## [Brief]
From the entries below, gather each line containing the word "cause".

## [Study material]
::::::

theorem raiseFloor_keeps (s0 : State) : Keeps s0 (raiseFloor s0) := by
  unfold raiseFloor
  repeat' (first
    | with_reducible exact Keeps.refl _
    | (with_reducible apply Keeps.step (modMsp_keeps ..))
    | (with_reducible apply Keeps.ite)
    | split)

theorem runImage_keeps (f : FwInfo) (s0 : State) : Keeps s0 (runImage f s0) := by
  unfold runImage
  repeat' (first
    | with_reducible exact Keeps.refl _
    | with_reducible assumption
    | (with_reducible apply Keeps.step (modMsp_keeps ..))
    | (with_reducible apply Keeps.step (endFatal_keeps ..))
    | (with_reducible apply Keeps.step (cntAdd_keeps ..))
    | (with_reducible apply Keeps.step (raiseFloor_keeps ..))
    | (extract_lets +onlyGivenNames x; refine Keeps.cutK (t := x) ?_ ?_ <;> first | (intro _; clear_value x) | subst x)
    | (with_reducible apply Keeps.ite))

theorem mgmtReset_keeps (s0 : State) : Keeps s0 (mgmtReset s0) := by
  unfold mgmtReset
  repeat' (first
    | with_reducible exact Keeps.refl _
    | with_reducible assumption
    | (with_reducible apply Keeps.step (modMsp_keeps ..))
    | (with_reducible apply Keeps.step (runImage_keeps ..))
    | (with_reducible apply Keeps.step (runAgent_keeps ..))
    | (extract_lets +onlyGivenNames x; refine Keeps.cutK (t := x) ?_ ?_ <;> first | (intro _; clear_value x) | subst x)
    | split)

theorem norProgram_keeps (off : Nat) (d : List Byte) (s0 : State) : Keeps s0 (norProgram off d s0) := by
  unfold norProgram
  repeat' (first
    | with_reducible exact Keeps.refl _
    | (with_reducible apply Keeps.step (modMsp_keeps ..))
    | (extract_lets +onlyGivenNames x)
    | (with_reducible apply Keeps.ite))

theorem tamper_keeps (src : Nat) (s0 : State) : Keeps s0 (tamper src s0) := by
  unfold tamper
  repeat' (first
    | with_reducible exact Keeps.refl _
    | with_reducible assumption
    | (with_reducible apply Keeps.step (modMsp_keeps ..))
    | (with_reducible apply Keeps.step (cntAdd_keeps ..))
    | (with_reducible apply Keeps.step (dropUpdate_keeps ..))
    | (with_reducible apply Keeps.step (wipeAtoll_keeps ..))
    | (with_reducible apply Keeps.step (advisory_keeps ..))
    | (with_reducible apply Keeps.step (blowLc_keeps ..))
    | (with_reducible apply Keeps.step (raiseFatal_keeps ..))
    | (with_reducible apply Keeps.step (stopChart_keeps ..))
    | (with_reducible apply Keeps.step (failWaiting_keeps ..))
    | (with_reducible apply Keeps.step (abortJobs_keeps ..))
    | (extract_lets +onlyGivenNames x; refine Keeps.cutK (t := x) ?_ ?_ <;> first | (intro _; clear_value x) | subst x)
    | (extract_lets +onlyGivenNames x)
    | (with_reducible apply Keeps.ite))

theorem dropSearch_keeps (s0 : State) : Keeps s0 (dropSearch s0) := by
  unfold dropSearch
  repeat' (first
    | with_reducible exact Keeps.refl _
    | (with_reducible apply Keeps.step (modSre_keeps ..)))

theorem dropHosts_keeps (rst : Bool) (s0 : State) : Keeps s0 (dropHosts rst s0) := by
  unfold dropHosts
  repeat' (first
    | with_reducible exact Keeps.refl _
    | (with_reducible apply Keeps.step (emit_keeps ..))
    | (with_reducible apply Keeps.step (modNiu_keeps ..))
    | (with_reducible apply Keeps.step (modFtl_keeps ..))
    | (with_reducible apply Keeps.step (setQcu_keeps ..))
    | (with_reducible apply Keeps.step (Keeps.foldl ?_ _ _))
    | (extract_lets +onlyGivenNames x)
    | intro _
    | (with_reducible apply Keeps.ite))

theorem newSessionId_keeps (s0 : State) : Keeps s0 (newSessionId s0) := by
  unfold newSessionId
  repeat' (first
    | with_reducible exact Keeps.refl _
    | (with_reducible apply Keeps.step (draw_keeps ..))
    | (with_reducible apply Keeps.step (modStrait_keeps ..)))

theorem abandonProgs_keeps (s0 : State) : Keeps s0 (abandonProgs s0) := by
  unfold abandonProgs
  repeat' (first
    | with_reducible exact Keeps.refl _
    | (with_reducible apply Keeps.step (modFtl_keeps ..))
    | (with_reducible apply Keeps.step (modSb_keeps ..))
    | (with_reducible apply Keeps.step (Keeps.foldl ?_ _ _))
    | (extract_lets +onlyGivenNames x)
    | intro _)

theorem restoreStored_keeps (s0 : State) : Keeps s0 (restoreStored s0) := by
  unfold restoreStored
  repeat' (first
    | with_reducible exact Keeps.refl _
    | (with_reducible apply Keeps.step (setRegWord_keeps ..))
    | (with_reducible apply Keeps.step (setRegs_keeps ..))
    | (with_reducible apply Keeps.step (Keeps.foldl ?_ _ _))
    | (extract_lets +onlyGivenNames x)
    | intro _)

theorem resetRegs_keeps (rank : Nat) (s0 : State) : Keeps s0 (resetRegs rank s0) := by
  unfold resetRegs
  repeat' (first
    | with_reducible exact Keeps.refl _
    | with_reducible assumption
    | (with_reducible apply Keeps.step (setRegs_keeps ..))
    | (with_reducible apply Keeps.step (setCnt_keeps ..))
    | (with_reducible apply Keeps.step (setLatch_keeps ..))
    | (with_reducible apply Keeps.step (setHdr_keeps ..))
    | (extract_lets +onlyGivenNames x; refine Keeps.cutK (t := x) ?_ ?_ <;> first | (intro _; clear_value x) | subst x)
    | (with_reducible apply Keeps.ite))

theorem wideReset_keeps (pon : Bool) (cause : Nat) (s0 : State) : Keeps s0 (wideReset pon cause s0) := by
  unfold wideReset
  repeat' (first
    | with_reducible exact Keeps.refl _
    | with_reducible assumption
    | (with_reducible apply Keeps.step (dropSearch_keeps ..))
    | (with_reducible apply Keeps.step (setCtxs_keeps ..))
    | (with_reducible apply Keeps.step (setIslands_keeps _ _ (fun _ => rfl)))
    | (with_reducible apply Keeps.step (setCores_keeps ..))
    | (with_reducible apply Keeps.step (setChart_keeps ..))
    | (with_reducible apply Keeps.step (dropUpdate_keeps ..))
    | (with_reducible apply Keeps.step (dropHosts_keeps ..))
    | (with_reducible apply Keeps.step (setTime_keeps ..))
    | (with_reducible apply Keeps.step (setErr_keeps ..))
    | (with_reducible apply Keeps.step (setNiu_keeps ..))
    | (with_reducible apply Keeps.step (setSext_keeps ..))
    | (with_reducible apply Keeps.step (newSessionId_keeps ..))
    | (with_reducible apply Keeps.step (setStrait_keeps ..))
    | (with_reducible apply Keeps.step (setQcu_keeps ..))
    | (with_reducible apply Keeps.step (setCompass_keeps ..))
    | (with_reducible apply Keeps.step (setXmc_keeps _ _ (rfl : xmcWf XmcSt.reset = true)))
    | (with_reducible apply Keeps.step (setOcm_keeps _ _ (rfl : ocmWf OcmSt.reset = true)))
    | (with_reducible apply Keeps.step (setSfu_keeps ..))
    | (with_reducible apply Keeps.step (freeQuota_keeps ..))
    | (with_reducible apply Keeps.step (abandonProgs_keeps ..))
    | (with_reducible apply Keeps.step (modFtl_keeps ..))
    | (with_reducible apply Keeps.step (modMsp_keeps ..))
    | (with_reducible apply Keeps.step (modPwr_keeps ..))
    | (with_reducible apply Keeps.step (modChip_keeps ..))
    | (with_reducible apply Keeps.step (restoreStored_keeps ..))
    | (with_reducible apply Keeps.step (resetRegs_keeps ..))
    | (with_reducible apply Keeps.step (cntAdd_keeps ..))
    | (with_reducible apply Keeps.step (modErr_keeps ..))
    | (with_reducible apply Keeps.step (Keeps.foldl ?_ _ _))
    | (extract_lets +onlyGivenNames x; refine Keeps.cutK (t := x) ?_ ?_ <;> first | (intro _; clear_value x) | subst x)
    | (extract_lets +onlyGivenNames x)
    | intro _
    | (with_reducible apply Keeps.ite))

theorem powerOff_keeps (s0 : State) : Keeps s0 (powerOff s0) := by
  unfold powerOff
  repeat' (first
    | with_reducible exact Keeps.refl _
    | (with_reducible apply Keeps.step (modChip_keeps ..))
    | (with_reducible apply Keeps.step (wideReset_keeps ..)))

theorem loadIndexes_keeps (s0 : State) : Keeps s0 (loadIndexes s0) := by
  unfold loadIndexes
  repeat' (first
    | with_reducible exact Keeps.refl _
    | (with_reducible apply Keeps.step (draw_keeps ..))
    | (with_reducible apply Keeps.step (takeFrames_keeps ..))
    | (with_reducible apply Keeps.step (modIdx_keeps ..))
    | (with_reducible apply Keeps.step (Keeps.foldl ?_ _ _))
    | (extract_lets +onlyGivenNames x)
    | intro _)

theorem deviceReset_keeps (cause : Nat) (s0 : State) : Keeps s0 (deviceReset cause s0) := by
  unfold deviceReset
  repeat' (first
    | with_reducible exact Keeps.refl _
    | (with_reducible apply Keeps.step (dropHosts_keeps ..))
    | (with_reducible apply Keeps.step (dropSearch_keeps ..))
    | (with_reducible apply Keeps.step (setIslands_keeps _ _ (fun _ => rfl)))
    | (with_reducible apply Keeps.step (setCores_keeps ..))
    | (with_reducible apply Keeps.step (setCtxs_keeps ..))
    | (with_reducible apply Keeps.step (setChart_keeps ..))
    | (with_reducible apply Keeps.step (modOcm_keeps ..))
    | (with_reducible apply Keeps.step (modXmc_keeps ..))
    | (with_reducible apply Keeps.step (setSfu_keeps ..))
    | (with_reducible apply Keeps.step (setCompass_keeps ..))
    | (with_reducible apply Keeps.step (freeQuota_keeps ..))
    | (with_reducible apply Keeps.step (modFtl_keeps ..))
    | (with_reducible apply Keeps.step (modNiu_keeps ..))
    | (with_reducible apply Keeps.step (newSessionId_keeps ..))
    | (with_reducible apply Keeps.step (setStrait_keeps ..))
    | (with_reducible apply Keeps.step (modMsp_keeps ..))
    | (with_reducible apply Keeps.step (modErr_keeps ..))
    | (with_reducible apply Keeps.step (modChip_keeps ..))
    | (with_reducible apply Keeps.step (resetRegs_keeps ..))
    | (with_reducible apply Keeps.step (loadIndexes_keeps ..))
    | (with_reducible apply Keeps.step (cntAdd_keeps ..))
    | exact OcmKeep.intro fun o h => by simp only [ocmWf, Bool.and_eq_true] at h ⊢; obtain ⟨⟨⟨h1, h2⟩, h3⟩, h4⟩ := h; refine ⟨⟨⟨?_, ?_⟩, ?_⟩, ?_⟩ <;> first | assumption | rfl | exact smWf_filter _ _ _ ‹_›
    | exact XmcKeep.of fun _ => ⟨rfl, rfl⟩
    | (with_reducible apply Keeps.step (Keeps.foldl ?_ _ _))
    | (extract_lets +onlyGivenNames x)
    | intro _)

theorem bootTrain_keeps (o : BootOut) (s0 : State) : Keeps s0 (bootTrain o s0) := by
  unfold bootTrain
  repeat' (first
    | with_reducible exact Keeps.refl _
    | with_reducible assumption
    | (with_reducible apply Keeps.step (modChip_keeps ..))
    | (with_reducible apply Keeps.step (modXmc_keeps ..))
    | (with_reducible apply Keeps.step (raiseFatal_keeps ..))
    | exact XmcKeep.of fun _ => ⟨rfl, rfl⟩
    | (with_reducible apply Keeps.step (Keeps.foldl ?_ _ _))
    | (extract_lets +onlyGivenNames x; refine Keeps.cutK (t := x) ?_ ?_ <;> first | (intro _; clear_value x) | subst x)
    | (extract_lets +onlyGivenNames x)
    | intro _
    | (with_reducible apply Keeps.ite))

theorem bootLink_keeps (o : BootOut) (s0 : State) : Keeps s0 (bootLink o s0) := by
  unfold bootLink
  repeat' (first
    | with_reducible exact Keeps.refl _
    | with_reducible assumption
    | (with_reducible apply Keeps.step (modChip_keeps ..))
    | (with_reducible apply Keeps.step (modNiu_keeps ..))
    | (extract_lets +onlyGivenNames x; refine Keeps.cutK (t := x) ?_ ?_ <;> first | (intro _; clear_value x) | subst x)
    | (extract_lets +onlyGivenNames x)
    | (with_reducible apply Keeps.ite))

theorem loseSlots_keeps (s0 : State) : Keeps s0 (loseSlots s0) := by
  unfold loseSlots
  repeat' (first
    | with_reducible exact Keeps.refl _
    | (with_reducible apply Keeps.step (modFtl_keeps ..)))

theorem bootRebuild_keeps (s0 : State) : Keeps s0 (bootRebuild s0) := by
  unfold bootRebuild
  repeat' (first
    | with_reducible exact Keeps.refl _
    | with_reducible assumption
    | (with_reducible apply Keeps.step (modChip_keeps ..))
    | (with_reducible apply Keeps.step (cntAdd_keeps ..))
    | (with_reducible apply Keeps.step (modFtl_keeps ..))
    | (with_reducible apply Keeps.step (raiseFatal_keeps ..))
    | (with_reducible apply Keeps.step (loseSlots_keeps ..))
    | (extract_lets +onlyGivenNames x; refine Keeps.cutK (t := x) ?_ ?_ <;> first | (intro _; clear_value x) | subst x)
    | (with_reducible apply Keeps.ite))

theorem bootKeys_keeps (s0 : State) : Keeps s0 (bootKeys s0) := by
  unfold bootKeys
  repeat' (first
    | with_reducible exact Keeps.refl _
    | (with_reducible apply Keeps.step (cntAdd_keeps ..))
    | (with_reducible apply Keeps.step (modOcm_keeps ..))
    | (with_reducible apply Keeps.step (modMsp_keeps ..))
    | exact OcmKeep.of fun _ => ⟨rfl, rfl, rfl, rfl⟩)

theorem bootCopies_keeps (s0 : State) : Keeps s0 (bootCopies s0) := by
  unfold bootCopies
  repeat' (first
    | with_reducible exact Keeps.refl _
    | with_reducible assumption
    | (with_reducible apply Keeps.step (corrected_keeps ..))
    | (with_reducible apply Keeps.step (modMsp_keeps ..))
    | (with_reducible apply Keeps.step (raiseFatal_keeps ..))
    | (extract_lets +onlyGivenNames x; refine Keeps.cutK (t := x) ?_ ?_ <;> first | (intro _; clear_value x) | subst x)
    | (extract_lets +onlyGivenNames x)
    | (with_reducible apply Keeps.ite)
    | split)

theorem bootFrom_keeps (o : BootOut) (s0 : State) : Keeps s0 (bootFrom o s0) := by
  unfold bootFrom
  repeat' (first
    | with_reducible exact Keeps.refl _
    | with_reducible assumption
    | (with_reducible apply Keeps.step (bootTrain_keeps ..))
    | (with_reducible apply Keeps.step (bootLink_keeps ..))
    | (with_reducible apply Keeps.step (bootRebuild_keeps ..))
    | (with_reducible apply Keeps.step (bootKeys_keeps ..))
    | (with_reducible apply Keeps.step (bootCopies_keeps ..))
    | (extract_lets +onlyGivenNames x; refine Keeps.cutK (t := x) ?_ ?_ <;> first | (intro _; clear_value x) | subst x)
    | (with_reducible apply Keeps.ite))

::::::

## [Response area]
theorem wideReset_keeps (pon : Bool) (cause : Nat) (s0 : State) : Keeps s0 (wideReset pon cause s0) := by
theorem deviceReset_keeps (cause : Nat) (s0 : State) : Keeps s0 (deviceReset cause s0) := by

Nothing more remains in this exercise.